Your objective:
Beneath this instruction is a listing; print exactly the lines in it starting at the line that contains "is forwarded and" and going through the line that contains "(s.reads d = false".

Source records:
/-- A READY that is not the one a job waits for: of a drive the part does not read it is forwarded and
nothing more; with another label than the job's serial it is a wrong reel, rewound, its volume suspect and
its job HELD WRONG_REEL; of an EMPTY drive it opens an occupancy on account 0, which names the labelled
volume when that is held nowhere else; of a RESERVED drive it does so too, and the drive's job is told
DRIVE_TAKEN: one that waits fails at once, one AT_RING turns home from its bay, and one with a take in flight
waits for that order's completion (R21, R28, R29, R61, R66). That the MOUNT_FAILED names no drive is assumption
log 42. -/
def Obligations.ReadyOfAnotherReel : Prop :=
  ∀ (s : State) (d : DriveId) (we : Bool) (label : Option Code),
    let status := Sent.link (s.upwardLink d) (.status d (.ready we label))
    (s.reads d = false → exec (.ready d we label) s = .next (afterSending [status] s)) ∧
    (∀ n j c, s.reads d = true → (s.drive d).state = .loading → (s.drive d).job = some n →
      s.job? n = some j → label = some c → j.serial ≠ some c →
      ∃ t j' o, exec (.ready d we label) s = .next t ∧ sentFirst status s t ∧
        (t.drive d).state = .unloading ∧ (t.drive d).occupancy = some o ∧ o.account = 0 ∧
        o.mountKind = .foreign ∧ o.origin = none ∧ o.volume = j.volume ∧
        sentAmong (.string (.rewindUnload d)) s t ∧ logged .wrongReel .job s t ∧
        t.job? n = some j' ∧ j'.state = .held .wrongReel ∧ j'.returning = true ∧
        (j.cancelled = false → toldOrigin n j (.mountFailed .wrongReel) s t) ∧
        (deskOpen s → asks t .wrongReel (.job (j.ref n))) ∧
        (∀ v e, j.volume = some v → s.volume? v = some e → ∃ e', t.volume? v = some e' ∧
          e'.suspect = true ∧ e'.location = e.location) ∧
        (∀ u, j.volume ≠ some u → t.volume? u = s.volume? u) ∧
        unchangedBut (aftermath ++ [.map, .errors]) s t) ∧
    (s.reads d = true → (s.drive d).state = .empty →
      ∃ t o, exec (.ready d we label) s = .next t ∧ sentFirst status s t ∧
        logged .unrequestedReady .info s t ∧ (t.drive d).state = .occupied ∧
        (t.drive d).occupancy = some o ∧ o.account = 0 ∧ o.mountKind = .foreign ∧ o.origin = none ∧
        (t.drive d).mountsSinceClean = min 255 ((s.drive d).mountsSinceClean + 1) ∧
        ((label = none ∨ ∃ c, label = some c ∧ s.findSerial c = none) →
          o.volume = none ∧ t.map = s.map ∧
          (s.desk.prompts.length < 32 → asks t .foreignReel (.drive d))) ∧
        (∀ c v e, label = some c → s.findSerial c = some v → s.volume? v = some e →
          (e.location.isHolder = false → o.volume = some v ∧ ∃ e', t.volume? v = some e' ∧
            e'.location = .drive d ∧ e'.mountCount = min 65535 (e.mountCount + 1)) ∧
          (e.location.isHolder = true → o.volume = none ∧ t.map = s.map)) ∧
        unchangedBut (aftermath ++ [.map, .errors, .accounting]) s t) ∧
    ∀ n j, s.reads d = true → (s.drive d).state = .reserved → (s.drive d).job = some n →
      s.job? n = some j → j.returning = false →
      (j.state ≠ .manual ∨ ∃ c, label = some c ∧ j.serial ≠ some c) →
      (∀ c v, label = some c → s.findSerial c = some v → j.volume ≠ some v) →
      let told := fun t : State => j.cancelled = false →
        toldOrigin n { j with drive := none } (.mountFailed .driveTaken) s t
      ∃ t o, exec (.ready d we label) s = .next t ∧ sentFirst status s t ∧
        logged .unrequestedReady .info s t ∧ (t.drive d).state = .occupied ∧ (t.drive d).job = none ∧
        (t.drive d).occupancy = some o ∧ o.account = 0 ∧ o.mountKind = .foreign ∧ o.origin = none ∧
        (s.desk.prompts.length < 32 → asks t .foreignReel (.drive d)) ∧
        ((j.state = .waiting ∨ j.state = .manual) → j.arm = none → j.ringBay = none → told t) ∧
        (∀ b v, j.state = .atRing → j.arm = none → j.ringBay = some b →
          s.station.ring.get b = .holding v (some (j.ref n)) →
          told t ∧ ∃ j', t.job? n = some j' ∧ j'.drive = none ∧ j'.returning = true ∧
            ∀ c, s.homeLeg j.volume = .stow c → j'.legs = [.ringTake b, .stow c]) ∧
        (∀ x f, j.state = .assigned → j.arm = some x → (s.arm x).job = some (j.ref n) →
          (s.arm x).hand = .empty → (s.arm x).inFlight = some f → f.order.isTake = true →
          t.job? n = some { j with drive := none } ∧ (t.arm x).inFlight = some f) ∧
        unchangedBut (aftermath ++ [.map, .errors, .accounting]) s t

--

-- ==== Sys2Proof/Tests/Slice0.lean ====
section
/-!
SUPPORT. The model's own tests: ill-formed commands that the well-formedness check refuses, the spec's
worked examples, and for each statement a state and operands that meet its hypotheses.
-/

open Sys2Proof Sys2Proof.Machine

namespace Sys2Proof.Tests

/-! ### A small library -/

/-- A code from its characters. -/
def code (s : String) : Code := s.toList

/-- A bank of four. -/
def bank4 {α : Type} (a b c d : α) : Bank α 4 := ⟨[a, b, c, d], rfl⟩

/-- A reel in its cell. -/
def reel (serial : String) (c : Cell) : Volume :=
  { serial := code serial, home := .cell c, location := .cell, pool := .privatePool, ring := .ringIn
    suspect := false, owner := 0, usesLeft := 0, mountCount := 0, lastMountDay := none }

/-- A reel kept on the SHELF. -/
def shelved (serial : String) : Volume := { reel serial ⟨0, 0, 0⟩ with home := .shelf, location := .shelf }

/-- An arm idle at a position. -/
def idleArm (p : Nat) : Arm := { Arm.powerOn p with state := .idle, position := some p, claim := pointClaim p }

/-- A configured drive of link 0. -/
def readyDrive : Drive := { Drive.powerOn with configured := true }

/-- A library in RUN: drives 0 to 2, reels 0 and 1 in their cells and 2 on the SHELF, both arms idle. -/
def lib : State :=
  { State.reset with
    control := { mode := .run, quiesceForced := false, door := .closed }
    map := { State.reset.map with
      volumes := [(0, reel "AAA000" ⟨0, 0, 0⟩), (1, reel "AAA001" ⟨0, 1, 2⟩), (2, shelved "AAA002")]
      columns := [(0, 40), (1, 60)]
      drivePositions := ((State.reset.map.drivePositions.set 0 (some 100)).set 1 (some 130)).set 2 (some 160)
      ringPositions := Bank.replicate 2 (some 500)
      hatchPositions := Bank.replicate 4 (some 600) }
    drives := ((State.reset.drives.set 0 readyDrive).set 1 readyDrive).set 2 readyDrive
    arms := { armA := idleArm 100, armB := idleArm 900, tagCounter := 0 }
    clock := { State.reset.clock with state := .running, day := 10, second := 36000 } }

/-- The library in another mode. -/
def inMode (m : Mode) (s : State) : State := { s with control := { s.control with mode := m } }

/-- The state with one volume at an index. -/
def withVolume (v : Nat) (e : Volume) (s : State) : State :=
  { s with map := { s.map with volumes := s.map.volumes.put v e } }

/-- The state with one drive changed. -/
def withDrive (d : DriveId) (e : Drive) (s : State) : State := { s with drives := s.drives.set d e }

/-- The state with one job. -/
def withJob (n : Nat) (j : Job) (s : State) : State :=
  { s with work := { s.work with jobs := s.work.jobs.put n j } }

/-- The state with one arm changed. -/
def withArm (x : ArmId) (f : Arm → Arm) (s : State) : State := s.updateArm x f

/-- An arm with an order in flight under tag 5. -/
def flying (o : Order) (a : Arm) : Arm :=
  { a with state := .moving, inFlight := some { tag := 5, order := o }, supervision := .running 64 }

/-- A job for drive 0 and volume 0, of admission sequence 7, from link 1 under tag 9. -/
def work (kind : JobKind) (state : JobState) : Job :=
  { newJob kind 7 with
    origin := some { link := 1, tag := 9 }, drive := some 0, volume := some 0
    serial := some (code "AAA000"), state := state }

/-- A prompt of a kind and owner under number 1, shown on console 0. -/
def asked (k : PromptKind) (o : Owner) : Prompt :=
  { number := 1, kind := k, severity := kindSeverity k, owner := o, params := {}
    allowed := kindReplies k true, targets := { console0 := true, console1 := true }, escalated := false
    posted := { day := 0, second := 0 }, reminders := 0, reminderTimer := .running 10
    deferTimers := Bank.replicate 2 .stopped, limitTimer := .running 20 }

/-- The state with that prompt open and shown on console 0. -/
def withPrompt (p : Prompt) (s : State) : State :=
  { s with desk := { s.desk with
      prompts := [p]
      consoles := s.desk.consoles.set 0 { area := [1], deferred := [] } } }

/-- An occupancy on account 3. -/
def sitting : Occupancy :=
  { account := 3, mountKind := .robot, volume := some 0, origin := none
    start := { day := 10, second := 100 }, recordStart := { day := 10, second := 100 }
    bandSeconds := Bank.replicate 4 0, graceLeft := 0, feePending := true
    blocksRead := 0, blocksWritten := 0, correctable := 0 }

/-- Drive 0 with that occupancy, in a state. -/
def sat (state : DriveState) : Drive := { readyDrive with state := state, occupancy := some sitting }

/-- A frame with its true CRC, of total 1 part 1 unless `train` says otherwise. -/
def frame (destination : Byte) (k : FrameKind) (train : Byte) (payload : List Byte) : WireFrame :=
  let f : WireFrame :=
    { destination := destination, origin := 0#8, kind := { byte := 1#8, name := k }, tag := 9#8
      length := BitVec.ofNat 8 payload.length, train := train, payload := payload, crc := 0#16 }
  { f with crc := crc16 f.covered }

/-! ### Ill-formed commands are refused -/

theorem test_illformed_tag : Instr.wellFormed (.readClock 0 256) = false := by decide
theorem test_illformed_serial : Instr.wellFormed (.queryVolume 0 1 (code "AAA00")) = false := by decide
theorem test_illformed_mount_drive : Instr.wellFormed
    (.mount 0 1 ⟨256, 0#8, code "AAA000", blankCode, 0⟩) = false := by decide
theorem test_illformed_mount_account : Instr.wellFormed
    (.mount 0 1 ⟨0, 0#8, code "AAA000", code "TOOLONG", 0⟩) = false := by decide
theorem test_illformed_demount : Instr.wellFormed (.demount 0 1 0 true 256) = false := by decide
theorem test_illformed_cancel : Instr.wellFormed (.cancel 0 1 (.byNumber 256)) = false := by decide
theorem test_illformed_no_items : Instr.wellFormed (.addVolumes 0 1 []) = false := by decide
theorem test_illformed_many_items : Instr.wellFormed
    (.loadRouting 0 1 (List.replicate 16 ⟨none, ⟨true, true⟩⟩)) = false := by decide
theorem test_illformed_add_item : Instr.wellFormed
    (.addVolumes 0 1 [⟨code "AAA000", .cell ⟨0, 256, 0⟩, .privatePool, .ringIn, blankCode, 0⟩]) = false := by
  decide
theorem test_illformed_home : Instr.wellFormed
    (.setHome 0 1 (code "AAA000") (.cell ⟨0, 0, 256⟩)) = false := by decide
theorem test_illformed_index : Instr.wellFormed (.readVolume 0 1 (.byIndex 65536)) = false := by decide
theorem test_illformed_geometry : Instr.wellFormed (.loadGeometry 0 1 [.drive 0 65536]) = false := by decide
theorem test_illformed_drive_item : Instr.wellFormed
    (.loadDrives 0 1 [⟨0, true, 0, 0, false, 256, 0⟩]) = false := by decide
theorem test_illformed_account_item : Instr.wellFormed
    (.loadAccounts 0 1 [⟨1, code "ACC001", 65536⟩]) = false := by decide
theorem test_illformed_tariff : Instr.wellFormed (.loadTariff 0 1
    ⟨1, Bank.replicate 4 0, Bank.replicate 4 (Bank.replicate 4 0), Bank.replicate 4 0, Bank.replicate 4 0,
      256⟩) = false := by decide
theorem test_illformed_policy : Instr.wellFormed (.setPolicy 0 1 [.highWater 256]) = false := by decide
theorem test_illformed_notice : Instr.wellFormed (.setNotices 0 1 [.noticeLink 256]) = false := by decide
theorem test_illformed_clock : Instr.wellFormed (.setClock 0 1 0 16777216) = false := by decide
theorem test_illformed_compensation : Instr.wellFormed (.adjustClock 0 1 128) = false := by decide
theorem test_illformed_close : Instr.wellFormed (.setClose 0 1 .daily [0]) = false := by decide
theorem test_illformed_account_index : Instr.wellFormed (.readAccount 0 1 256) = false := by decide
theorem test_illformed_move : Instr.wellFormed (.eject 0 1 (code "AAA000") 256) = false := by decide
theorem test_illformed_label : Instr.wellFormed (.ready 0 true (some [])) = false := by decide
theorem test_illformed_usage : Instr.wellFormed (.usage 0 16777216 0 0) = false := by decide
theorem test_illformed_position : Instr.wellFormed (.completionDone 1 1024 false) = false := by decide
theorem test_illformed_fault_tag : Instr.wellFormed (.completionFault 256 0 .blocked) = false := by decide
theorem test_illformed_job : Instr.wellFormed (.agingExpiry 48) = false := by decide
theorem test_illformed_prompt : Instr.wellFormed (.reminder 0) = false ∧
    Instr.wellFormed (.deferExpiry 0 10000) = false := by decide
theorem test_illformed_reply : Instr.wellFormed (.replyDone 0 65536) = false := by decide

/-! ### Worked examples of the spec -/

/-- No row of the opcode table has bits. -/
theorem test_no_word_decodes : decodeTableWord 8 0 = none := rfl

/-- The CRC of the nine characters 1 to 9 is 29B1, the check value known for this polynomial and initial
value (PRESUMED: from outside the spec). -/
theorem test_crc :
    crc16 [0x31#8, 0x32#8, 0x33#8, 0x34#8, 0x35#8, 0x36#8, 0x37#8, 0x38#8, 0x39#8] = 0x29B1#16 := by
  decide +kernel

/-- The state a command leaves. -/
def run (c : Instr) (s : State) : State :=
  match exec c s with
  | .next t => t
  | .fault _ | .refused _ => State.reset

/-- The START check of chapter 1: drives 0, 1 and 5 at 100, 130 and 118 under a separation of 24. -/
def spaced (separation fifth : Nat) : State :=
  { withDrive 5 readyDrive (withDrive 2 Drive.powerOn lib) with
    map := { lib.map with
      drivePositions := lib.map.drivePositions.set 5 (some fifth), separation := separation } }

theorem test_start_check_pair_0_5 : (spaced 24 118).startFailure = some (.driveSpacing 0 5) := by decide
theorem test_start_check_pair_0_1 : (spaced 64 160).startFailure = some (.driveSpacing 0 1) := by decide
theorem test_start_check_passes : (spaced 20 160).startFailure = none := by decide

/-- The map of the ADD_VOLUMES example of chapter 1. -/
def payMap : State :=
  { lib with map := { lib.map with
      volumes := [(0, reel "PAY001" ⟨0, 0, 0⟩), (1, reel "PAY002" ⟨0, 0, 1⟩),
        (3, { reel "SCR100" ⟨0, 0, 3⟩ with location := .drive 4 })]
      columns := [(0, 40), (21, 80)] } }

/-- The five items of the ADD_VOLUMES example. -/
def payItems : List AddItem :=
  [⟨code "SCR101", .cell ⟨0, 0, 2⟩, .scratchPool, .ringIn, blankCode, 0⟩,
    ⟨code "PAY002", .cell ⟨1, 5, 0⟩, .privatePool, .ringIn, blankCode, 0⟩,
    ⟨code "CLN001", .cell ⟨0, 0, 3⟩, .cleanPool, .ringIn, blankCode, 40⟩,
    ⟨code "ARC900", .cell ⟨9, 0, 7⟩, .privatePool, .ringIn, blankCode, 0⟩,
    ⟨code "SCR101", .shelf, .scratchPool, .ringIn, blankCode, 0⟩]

* * *

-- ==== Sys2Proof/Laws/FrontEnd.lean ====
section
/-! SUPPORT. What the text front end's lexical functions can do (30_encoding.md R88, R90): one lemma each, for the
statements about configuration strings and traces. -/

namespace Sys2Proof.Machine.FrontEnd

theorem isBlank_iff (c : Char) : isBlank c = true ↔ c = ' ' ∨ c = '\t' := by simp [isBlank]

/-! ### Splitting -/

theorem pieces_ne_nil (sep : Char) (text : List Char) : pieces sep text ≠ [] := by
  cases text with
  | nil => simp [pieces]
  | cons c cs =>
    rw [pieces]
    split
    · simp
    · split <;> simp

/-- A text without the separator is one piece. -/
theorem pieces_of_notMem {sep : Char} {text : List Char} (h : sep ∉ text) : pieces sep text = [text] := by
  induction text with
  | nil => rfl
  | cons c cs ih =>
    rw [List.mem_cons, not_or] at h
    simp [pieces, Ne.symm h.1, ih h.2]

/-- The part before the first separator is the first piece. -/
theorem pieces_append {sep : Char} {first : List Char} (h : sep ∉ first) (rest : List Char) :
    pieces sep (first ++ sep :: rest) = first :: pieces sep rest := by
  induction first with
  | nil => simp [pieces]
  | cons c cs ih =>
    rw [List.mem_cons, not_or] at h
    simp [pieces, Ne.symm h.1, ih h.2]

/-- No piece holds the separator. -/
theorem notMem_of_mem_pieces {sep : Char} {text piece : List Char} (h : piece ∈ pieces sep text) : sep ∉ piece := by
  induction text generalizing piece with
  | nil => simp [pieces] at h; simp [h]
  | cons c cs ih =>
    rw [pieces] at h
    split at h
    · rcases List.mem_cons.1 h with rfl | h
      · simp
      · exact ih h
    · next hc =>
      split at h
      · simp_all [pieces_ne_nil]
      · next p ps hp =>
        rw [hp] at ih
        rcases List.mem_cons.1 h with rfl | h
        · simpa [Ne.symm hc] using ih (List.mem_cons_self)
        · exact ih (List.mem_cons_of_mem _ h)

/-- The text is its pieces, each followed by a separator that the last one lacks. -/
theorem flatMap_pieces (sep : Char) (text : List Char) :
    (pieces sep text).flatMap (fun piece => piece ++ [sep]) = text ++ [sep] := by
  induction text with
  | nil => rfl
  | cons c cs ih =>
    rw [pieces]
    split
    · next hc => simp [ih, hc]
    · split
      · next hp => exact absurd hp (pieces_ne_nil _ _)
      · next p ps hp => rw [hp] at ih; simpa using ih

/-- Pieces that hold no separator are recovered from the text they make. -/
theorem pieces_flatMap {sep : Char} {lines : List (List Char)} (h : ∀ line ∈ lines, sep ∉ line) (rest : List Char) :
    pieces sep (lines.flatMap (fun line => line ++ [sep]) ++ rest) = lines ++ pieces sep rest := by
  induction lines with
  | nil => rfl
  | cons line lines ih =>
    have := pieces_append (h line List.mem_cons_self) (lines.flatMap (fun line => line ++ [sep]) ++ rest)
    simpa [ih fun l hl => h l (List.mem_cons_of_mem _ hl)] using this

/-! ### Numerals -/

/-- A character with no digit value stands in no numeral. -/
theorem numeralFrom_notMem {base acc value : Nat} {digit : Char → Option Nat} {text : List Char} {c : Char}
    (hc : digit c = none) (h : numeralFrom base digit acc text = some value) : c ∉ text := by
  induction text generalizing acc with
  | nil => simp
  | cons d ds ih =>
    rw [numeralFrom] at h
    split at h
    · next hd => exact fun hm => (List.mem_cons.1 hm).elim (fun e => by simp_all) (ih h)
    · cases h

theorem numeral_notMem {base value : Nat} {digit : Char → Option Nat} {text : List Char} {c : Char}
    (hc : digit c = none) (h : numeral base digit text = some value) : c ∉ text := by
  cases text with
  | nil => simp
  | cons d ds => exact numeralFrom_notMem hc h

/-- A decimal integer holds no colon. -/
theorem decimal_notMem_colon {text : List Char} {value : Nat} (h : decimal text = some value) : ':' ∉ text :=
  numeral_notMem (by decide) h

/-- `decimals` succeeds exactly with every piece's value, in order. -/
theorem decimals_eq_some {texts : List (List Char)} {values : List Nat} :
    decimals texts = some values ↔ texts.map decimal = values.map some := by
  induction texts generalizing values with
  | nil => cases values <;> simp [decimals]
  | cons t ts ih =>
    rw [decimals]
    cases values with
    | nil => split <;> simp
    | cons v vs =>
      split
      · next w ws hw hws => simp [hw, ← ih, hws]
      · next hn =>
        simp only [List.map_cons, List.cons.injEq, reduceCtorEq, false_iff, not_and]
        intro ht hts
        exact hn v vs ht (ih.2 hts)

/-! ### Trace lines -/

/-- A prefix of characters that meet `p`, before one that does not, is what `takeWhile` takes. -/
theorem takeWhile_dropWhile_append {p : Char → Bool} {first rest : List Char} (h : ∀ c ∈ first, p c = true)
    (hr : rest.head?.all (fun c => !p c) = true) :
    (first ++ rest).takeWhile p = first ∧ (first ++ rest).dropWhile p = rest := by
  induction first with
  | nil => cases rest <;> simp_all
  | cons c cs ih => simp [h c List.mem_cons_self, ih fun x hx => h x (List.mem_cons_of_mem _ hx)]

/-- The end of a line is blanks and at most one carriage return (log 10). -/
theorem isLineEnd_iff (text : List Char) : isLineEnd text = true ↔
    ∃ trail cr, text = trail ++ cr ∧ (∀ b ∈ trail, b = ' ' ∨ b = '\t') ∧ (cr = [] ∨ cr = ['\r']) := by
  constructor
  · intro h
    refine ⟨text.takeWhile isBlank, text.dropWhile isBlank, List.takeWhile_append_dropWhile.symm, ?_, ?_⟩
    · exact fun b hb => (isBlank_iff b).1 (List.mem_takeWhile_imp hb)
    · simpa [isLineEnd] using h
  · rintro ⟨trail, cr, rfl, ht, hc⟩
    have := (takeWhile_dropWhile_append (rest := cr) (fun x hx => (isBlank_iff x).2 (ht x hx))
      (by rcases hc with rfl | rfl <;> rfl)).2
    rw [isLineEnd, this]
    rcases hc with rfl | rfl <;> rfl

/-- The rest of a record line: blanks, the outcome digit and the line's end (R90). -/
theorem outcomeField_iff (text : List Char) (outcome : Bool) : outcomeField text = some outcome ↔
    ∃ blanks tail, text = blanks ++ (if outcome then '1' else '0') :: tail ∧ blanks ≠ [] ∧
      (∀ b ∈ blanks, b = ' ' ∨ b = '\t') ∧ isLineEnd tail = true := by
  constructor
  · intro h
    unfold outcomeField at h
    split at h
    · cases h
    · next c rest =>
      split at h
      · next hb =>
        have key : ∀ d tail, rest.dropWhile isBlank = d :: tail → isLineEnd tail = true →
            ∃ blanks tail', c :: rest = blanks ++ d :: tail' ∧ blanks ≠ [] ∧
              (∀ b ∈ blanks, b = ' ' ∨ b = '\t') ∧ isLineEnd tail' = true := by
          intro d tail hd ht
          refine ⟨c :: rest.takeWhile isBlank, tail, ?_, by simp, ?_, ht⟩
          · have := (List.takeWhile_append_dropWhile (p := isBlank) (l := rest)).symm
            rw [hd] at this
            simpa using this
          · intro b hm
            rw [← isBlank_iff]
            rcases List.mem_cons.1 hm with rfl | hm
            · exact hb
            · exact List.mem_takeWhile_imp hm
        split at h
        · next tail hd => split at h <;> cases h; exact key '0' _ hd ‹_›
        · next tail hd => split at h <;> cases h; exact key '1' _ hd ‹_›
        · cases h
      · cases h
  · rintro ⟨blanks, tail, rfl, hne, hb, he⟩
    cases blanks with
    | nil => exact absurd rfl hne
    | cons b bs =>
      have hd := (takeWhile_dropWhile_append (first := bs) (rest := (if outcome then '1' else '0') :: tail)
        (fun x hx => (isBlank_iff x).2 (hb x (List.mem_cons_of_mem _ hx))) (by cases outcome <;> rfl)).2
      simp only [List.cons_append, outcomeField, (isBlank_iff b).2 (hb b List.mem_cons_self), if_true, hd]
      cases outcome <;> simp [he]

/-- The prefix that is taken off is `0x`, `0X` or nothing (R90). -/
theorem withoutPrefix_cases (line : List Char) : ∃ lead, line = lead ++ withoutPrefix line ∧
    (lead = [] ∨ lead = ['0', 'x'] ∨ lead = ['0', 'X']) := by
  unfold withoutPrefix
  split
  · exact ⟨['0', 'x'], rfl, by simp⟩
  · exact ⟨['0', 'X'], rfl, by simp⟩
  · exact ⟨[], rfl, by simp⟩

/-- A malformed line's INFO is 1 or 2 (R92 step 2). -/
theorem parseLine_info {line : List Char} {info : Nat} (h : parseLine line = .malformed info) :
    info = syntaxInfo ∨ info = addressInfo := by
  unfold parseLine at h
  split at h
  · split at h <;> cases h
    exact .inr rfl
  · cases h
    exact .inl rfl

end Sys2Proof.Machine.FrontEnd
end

Worked solution:
/-- A READY that is not the one a job waits for: of a drive the part does not read it is forwarded and
nothing more; with another label than the job's serial it is a wrong reel, rewound, its volume suspect and
its job HELD WRONG_REEL; of an EMPTY drive it opens an occupancy on account 0, which names the labelled
volume when that is held nowhere else; of a RESERVED drive it does so too, and the drive's job is told
DRIVE_TAKEN: one that waits fails at once, one AT_RING turns home from its bay, and one with a take in flight
waits for that order's completion (R21, R28, R29, R61, R66). That the MOUNT_FAILED names no drive is assumption
log 42. -/
def Obligations.ReadyOfAnotherReel : Prop :=
  ∀ (s : State) (d : DriveId) (we : Bool) (label : Option Code),
    let status := Sent.link (s.upwardLink d) (.status d (.ready we label))
    (s.reads d = false → exec (.ready d we label) s = .next (afterSending [status] s)) ∧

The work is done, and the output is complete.